В самом деле он упал на колени. И он поцеловал её не в губы.
В общем это она скорее даже поняла, что это он целует её туда, а он это даже и не отметил, потому что это никакого значения для него не имело, целует ли он её в губы или взасос.
Все эти любовники – объяснения до трёх часов ночи – ничего не стоят по сравнению с тишиной. Только тишина и линия поведения. То есть такая линия, которая проведена линией. В этом есть смысл. Определённый. И даже неопределенный тоже есть.
А после этого он читал стихи. А потом она – одно. Из этих трех одно было про туман, что вот как будто есть пейзаж, а потом наползает туман. И вполне реальными остаются только чьи-то богом забытые ботинки. Почему-то ей понравились эти ботинки, забытые богом. А у неё в стихах ему понравилась рифма: лысый – писал. Но в стихах и писал совсем не этот лысый, а другой герой. Зато рифма относилась к лысому. А герой оставался за пределами рифмы. Хотя этот лысый оставался за пределом стихотворения.

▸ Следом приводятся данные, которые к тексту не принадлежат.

/-! `withRegs` -/

@[simp] theorem State.withRegs_pending {s : State} {x} : (s.withRegs x).pending = s.pending := (rfl)
@[simp] theorem State.withRegs_out {s : State} {x} : (s.withRegs x).out = s.out := (rfl)
@[simp] theorem State.withRegs_clk {s : State} {x} : (s.withRegs x).clk = s.clk := (rfl)
@[simp] theorem State.withRegs_pins {s : State} {x} : (s.withRegs x).pins = s.pins := (rfl)
@[simp] theorem State.withRegs_regs {s : State} {x} : (s.withRegs x).regs = x := (rfl)
@[simp] theorem State.withRegs_bar4 {s : State} {x} : (s.withRegs x).bar4 = s.bar4 := (rfl)
@[simp] theorem State.withRegs_unmasked {s : State} {x} : (s.withRegs x).unmasked = s.unmasked := (rfl)
@[simp] theorem State.withRegs_msixPending {s : State} {x} : (s.withRegs x).msixPending = s.msixPending := (rfl)
@[simp] theorem State.withRegs_tiles {s : State} {x} : (s.withRegs x).tiles = s.tiles := (rfl)
@[simp] theorem State.withRegs_dies {s : State} {x} : (s.withRegs x).dies = s.dies := (rfl)
@[simp] theorem State.withRegs_commit {s : State} {x} : (s.withRegs x).commit = s.commit := (rfl)
@[simp] theorem State.withRegs_blocks {s : State} {x} : (s.withRegs x).blocks = s.blocks := (rfl)
@[simp] theorem State.withRegs_mesh {s : State} {x} : (s.withRegs x).mesh = s.mesh := (rfl)
@[simp] theorem State.withRegs_ctrls {s : State} {x} : (s.withRegs x).ctrls = s.ctrls := (rfl)
@[simp] theorem State.withRegs_pdies {s : State} {x} : (s.withRegs x).pdies = s.pdies := (rfl)
@[simp] theorem State.withRegs_ports {s : State} {x} : (s.withRegs x).ports = s.ports := (rfl)
@[simp] theorem State.withRegs_voq {s : State} {x} : (s.withRegs x).voq = s.voq := (rfl)
@[simp] theorem State.withRegs_localQ {s : State} {x} : (s.withRegs x).localQ = s.localQ := (rfl)
@[simp] theorem State.withRegs_injQ {s : State} {x} : (s.withRegs x).injQ = s.injQ := (rfl)
@[simp] theorem State.withRegs_groups {s : State} {x} : (s.withRegs x).groups = s.groups := (rfl)
@[simp] theorem State.withRegs_faults {s : State} {x} : (s.withRegs x).faults = s.faults := (rfl)
@[simp] theorem State.withRegs_porter {s : State} {x} : (s.withRegs x).porter = s.porter := (rfl)
@[simp] theorem State.withRegs_sqHeld {s : State} {x} : (s.withRegs x).sqHeld = s.sqHeld := (rfl)
@[simp] theorem State.withRegs_trace {s : State} {x} : (s.withRegs x).trace = s.trace := (rfl)
@[simp] theorem State.withRegs_chks {s : State} {x} : (s.withRegs x).chks = s.chks := (rfl)
@[simp] theorem State.withRegs_tap {s : State} {x} : (s.withRegs x).tap = s.tap := (rfl)
@[simp] theorem State.withRegs_servo {s : State} {x} : (s.withRegs x).servo = s.servo := (rfl)
@[simp] theorem State.withRegs_b4 {s : State} {x} {b} : (s.withRegs x).b4 b = s.b4 b := (rfl)
@[simp] theorem State.withRegs_tile {s : State} {x} {b} : (s.withRegs x).tile b = s.tile b := (rfl)

/-! `withBar4` -/

@[simp] theorem State.withBar4_pending {s : State} {x} : (s.withBar4 x).pending = s.pending := (rfl)
@[simp] theorem State.withBar4_out {s : State} {x} : (s.withBar4 x).out = s.out := (rfl)
@[simp] theorem State.withBar4_clk {s : State} {x} : (s.withBar4 x).clk = s.clk := (rfl)
@[simp] theorem State.withBar4_pins {s : State} {x} : (s.withBar4 x).pins = s.pins := (rfl)
@[simp] theorem State.withBar4_regs {s : State} {x} : (s.withBar4 x).regs = s.regs := (rfl)
@[simp] theorem State.withBar4_bar4 {s : State} {x} : (s.withBar4 x).bar4 = x := (rfl)
@[simp] theorem State.withBar4_unmasked {s : State} {x} : (s.withBar4 x).unmasked = s.unmasked := (rfl)
@[simp] theorem State.withBar4_msixPending {s : State} {x} : (s.withBar4 x).msixPending = s.msixPending := (rfl)
@[simp] theorem State.withBar4_tiles {s : State} {x} : (s.withBar4 x).tiles = s.tiles := (rfl)
@[simp] theorem State.withBar4_dies {s : State} {x} : (s.withBar4 x).dies = s.dies := (rfl)
@[simp] theorem State.withBar4_commit {s : State} {x} : (s.withBar4 x).commit = s.commit := (rfl)
@[simp] theorem State.withBar4_blocks {s : State} {x} : (s.withBar4 x).blocks = s.blocks := (rfl)
@[simp] theorem State.withBar4_mesh {s : State} {x} : (s.withBar4 x).mesh = s.mesh := (rfl)
@[simp] theorem State.withBar4_ctrls {s : State} {x} : (s.withBar4 x).ctrls = s.ctrls := (rfl)
@[simp] theorem State.withBar4_pdies {s : State} {x} : (s.withBar4 x).pdies = s.pdies := (rfl)
@[simp] theorem State.withBar4_ports {s : State} {x} : (s.withBar4 x).ports = s.ports := (rfl)
@[simp] theorem State.withBar4_voq {s : State} {x} : (s.withBar4 x).voq = s.voq := (rfl)
@[simp] theorem State.withBar4_localQ {s : State} {x} : (s.withBar4 x).localQ = s.localQ := (rfl)
@[simp] theorem State.withBar4_injQ {s : State} {x} : (s.withBar4 x).injQ = s.injQ := (rfl)
@[simp] theorem State.withBar4_groups {s : State} {x} : (s.withBar4 x).groups = s.groups := (rfl)
@[simp] theorem State.withBar4_faults {s : State} {x} : (s.withBar4 x).faults = s.faults := (rfl)
@[simp] theorem State.withBar4_porter {s : State} {x} : (s.withBar4 x).porter = s.porter := (rfl)
@[simp] theorem State.withBar4_sqHeld {s : State} {x} : (s.withBar4 x).sqHeld = s.sqHeld := (rfl)
@[simp] theorem State.withBar4_trace {s : State} {x} : (s.withBar4 x).trace = s.trace := (rfl)
@[simp] theorem State.withBar4_chks {s : State} {x} : (s.withBar4 x).chks = s.chks := (rfl)
@[simp] theorem State.withBar4_tap {s : State} {x} : (s.withBar4 x).tap = s.tap := (rfl)
@[simp] theorem State.withBar4_servo {s : State} {x} : (s.withBar4 x).servo = s.servo := (rfl)
@[simp] theorem State.withBar4_reg {s : State} {x} {b} : (s.withBar4 x).reg b = s.reg b := (rfl)
@[simp] theorem State.withBar4_fld {s : State} {x} {b c d} : (s.withBar4 x).fld b c d = s.fld b c d := (rfl)
@[simp] theorem State.withBar4_tile {s : State} {x} {b} : (s.withBar4 x).tile b = s.tile b := (rfl)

Потому что стихотворение было про того, кто писал. Хотя скорее всего оно было про ватку, которая кружилась между рам от сквозняка. А потом он пошёл её провожать. И когда они шли по улице, до него дошло, что первый раз в жизни, видя женщину в первый раз, он сразу поцеловал её в пизду. “В губы не мог, был не трезв”, – подумал он. Но именно в этот
день он был и трезв, и в губы мог бы. «Опьянел», – подумал, когда её увидел. А она подумала, что это был не разврат. Почему-то она подумала, что с кем-нибудь другим это был бы разврат. А с ним – нет. Потому что он это сделал так, как будто утолил жажду.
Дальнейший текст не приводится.